Words with estimates based on fewer than ten observations (indicating a low accuracy rate), were then dropped. Table 16 summarizes the regression results. Positive relationships were found between zRT and number of morphemes, token duration, and neighborhood density. Words with longer tokens, had more morphemes, or resided in dense neighborhoods (more confusable) were associated with slower latencies. Negative relationships were found between zRT and familiarity, prevalence, frequency, and the principal component. Words that were more familiar, prevalent, encountered more often, and more phonologically distinct (less confusable) were associated with faster RTs.
Linear mixed effects modeling
We also analyzed the data using a linear mixed effects (LME) model for the same variables, using R (R Core Team, 2019). zRTs were fitted using the lme4 package (Bates, Maechler, Bolker, & Walker, 2015); p values for fixed effects were obtained using the lmerTest package (Kuznetsova, Brockhoff, & Christensen, 2016). The influence of the variables was treated as fixed effects. Random intercepts for participants and items, and random slopes for frequency (lgSUBTLCD), NUSFAM, phonological neighborhood density, and PCA were included in the model.
As can be seen in Table 17, the pattern of results converges with those obtained in the item-level regression analyses. Inhibitory effects on zRT were observed for number of morphemes, token duration, and neighborhood density, while facilitatory effects on zRT were observed for familiarity, prevalence, frequency, and the principal component.

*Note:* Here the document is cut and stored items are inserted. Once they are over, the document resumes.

/-- Whether a record is unplaceable (R369). -/
def LRec.unplaceable (d : List DWord) : Bool :=
  !CoreFree.all.fits (LRec.charge d false) || (LRec.tandem d && !CoreFree.all.fits (LRec.charge d true))

/-! ### What is in use on a core -/

/-- Threads of a team on a core. -/
def Team.threadsOn (tm : Team) (core : Nat) : Nat :=
  let h := 64 * ((tm.t + 127) / 128)
  if tm.saved then 0
  else if tm.core = core then (if tm.tandem then h else tm.t)
  else if tm.tandem && tm.core + 1 = core then tm.t - h
  else 0

/-- Hardware slots of a team on a core (R376). -/
def Team.slotsOn (tm : Team) (core : Nat) : List Nat :=
  let h := 64 * ((tm.t + 127) / 128)
  if tm.saved then []
  else (tm.slots.zipIdx.filter (fun s =>
    let second := tm.tandem && decide (h ≤ s.2 * tm.wmin)
    (if second then tm.core + 1 else tm.core) == core)).map (·.1)

/-- Hardware slots in use on a core. -/
def State.slotsUsed (s : State) (core : Nat) : List Nat := s.teams.flatMap (fun t => t.2.slotsOn core)

/-- What a core has free. -/
def State.coreFree (s : State) (core : Nat) : CoreFree :=
  let th := (s.teams.map (fun t => t.2.threadsOn core)).foldl (· + ·) 0
  let rg := (s.teams.map (fun t => t.2.threadsOn core * t.2.nv * 4)).foldl (· + ·) 0
  let lm := (s.teams.map (fun t => if t.2.threadsOn core = 0 then 0 else t.2.lmem)).foldl (· + ·) 0
  let used := s.slotsUsed core
  ⟨2048 - th, 524288 - rg, (List.range 4).map (fun p => 64 - (used.filter (fun x => x % 4 == p)).length), 393216 - lm,
    16 - (s.accUsed core).length⟩

/-! ### Queue heads (R370, R371) -/

/-- The head of a queue replaced. -/
def State.setHead (s : State) (ctx q : Nat) (h : QRec) : State :=
  s.updQueue ctx q (fun x => { x with recs := match x.recs with | _ :: r => h :: r | [] => [] })

/-- Whether a watched COUNT has reached a value (R371). -/
def countReached (count target : Word) : Bool := decide ((count - target).toNat < 2 ^ 31)

/-- WAITADDR of a head translated, once (R371): it must lie in main memory of this module. -/
def State.waitTarget (s : State) (ctx : Nat) (h : QRec) : Except EStop (Target × State) :=
  match h.target with
  | some t => .ok (t, s)
  | none =>
    match s.engTarget hubCore ctx .engRead (LRec.waitaddr h.dws) with
    | .error e => .error e
    | .ok (t, s) => if t.ap != 0 then .error (.fault 0x05 1 .engRead (LRec.waitaddr h.dws)) else .ok (t, s)

/-- The COUNT at a place of main memory, read by the hub. -/
def State.countAt (s : State) (w : Who) (ctx : Nat) (t : Target) : Except EStop (Nat × State) :=
  if t.nowhere then .ok (0, s.log (.nonexistent ctx t.pa)) else s.physRead w ctx t.pa 8

/-- The dependence of a head examined (R371). -/
def State.examine (s : State) (ctx q : Nat) (h : QRec) : State :=
  let stop (h : QRec) (s : State) : EStop → State
    | .wait s => s.setHead ctx q h
    | .fault cause stage _ _ =>
      let (s, rid) := s.engineFault ctx hubCore 0 0 6 (16 * ctx + q) h.addr cause stage .engRead (LRec.waitaddr h.dws)
      s.setHead ctx q { h with fault := some rid }
  if !LRec.waitv h.dws then s.setHead ctx q { h with met := true }
  else
    match s.waitTarget ctx h with
    | .error e => stop h s e
    | .ok (t, s) =>
      let h := { h with target := some t }
      match s.countAt (headWho ctx q 1) ctx t with
      | .error e => stop h s e
      | .ok (v, s) => (s.forget (headWho ctx q 1)).setHead ctx q { h with met := countReached (BitVec.ofNat 32 v) (LRec.waitval h.dws) }

/-- QUEUE_HEAD: the head record of a queue is read and checked; one whose fault has been resolved is examined again. A record on a
peer or on the host is asked for, and looked at once its response has come; nothing is taken from `_data`. -/
def execQueueHead (ctx q : Nat) (_data : List Byte) (s : State) : Out :=
  let s := s.retryDone
  match ((s.ctx ctx).queue q).recs with
  | [] => .next s
  | h :: _ =>
    if h.fault.isSome || h.met then .next s
    else if !h.dws.isEmpty then .next (s.examine ctx q h)
    else
      match s.engLoadDws (headWho ctx q 0) hubCore ctx h.addr 16 with
      | .error (.wait s) => .next s
      | .error (.fault cause stage k va) =>
        let (s, rid) := (s.forget (headWho ctx q 0)).engineFault ctx hubCore 0 0 6 (16 * ctx + q) h.addr cause stage k va
        .next (s.setHead ctx q { h with fault := some rid })
      | .ok (d, s) =>
        let h := { h with dws := d }
        let s := (s.forget (headWho ctx q 0)).setHead ctx q h
        if LRec.malformed d h.counter.isSome then .next (s.headFails ctx q 1)
        else if LRec.unplaceable d then .next (s.headFails ctx q 2)
        else .next (s.examine ctx q h)

/-- DEPENDENCE_MET: the home slice reports a write to the watched COUNT, and the head may be placed (R371). -/
def execDependenceMet (ctx q : Nat) (s : State) : Out :=
  match ((s.ctx ctx).queue q).recs with
  | [] => .next s
  | h :: _ => if h.dws.isEmpty || h.met || h.fault.isSome then .next s else .next (s.examine ctx q h)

Taken together, these patterns replicate the more robust findings in auditory lexical decision, such as facilitation for more frequent words and competition between similar sounding words. They are also consistent with findings from visual lexical decision for word prevalence (Brysbaert et al., 2019), which has not been previously explored in the auditory domain.
Virtual factorial experiments
We have already described some regression and lme analyses based on the megastudy approach in the earlier sections, for both word identification and auditory lexical decision. The database can also be used to do auditory lexical decision virtual experiments for smaller word lists, such as those found in factorial experiments. One important feature of the AELP multi-talker database is that different participants heard different tokens across the six talkers. Hence, we can essentially do a total of three to six virtual replications, depending on whether dialect-level or talker-level estimates are used. An obvious advantage of this is that multiple replications would provide more confidence on the robustness and generalizability of any observed effects.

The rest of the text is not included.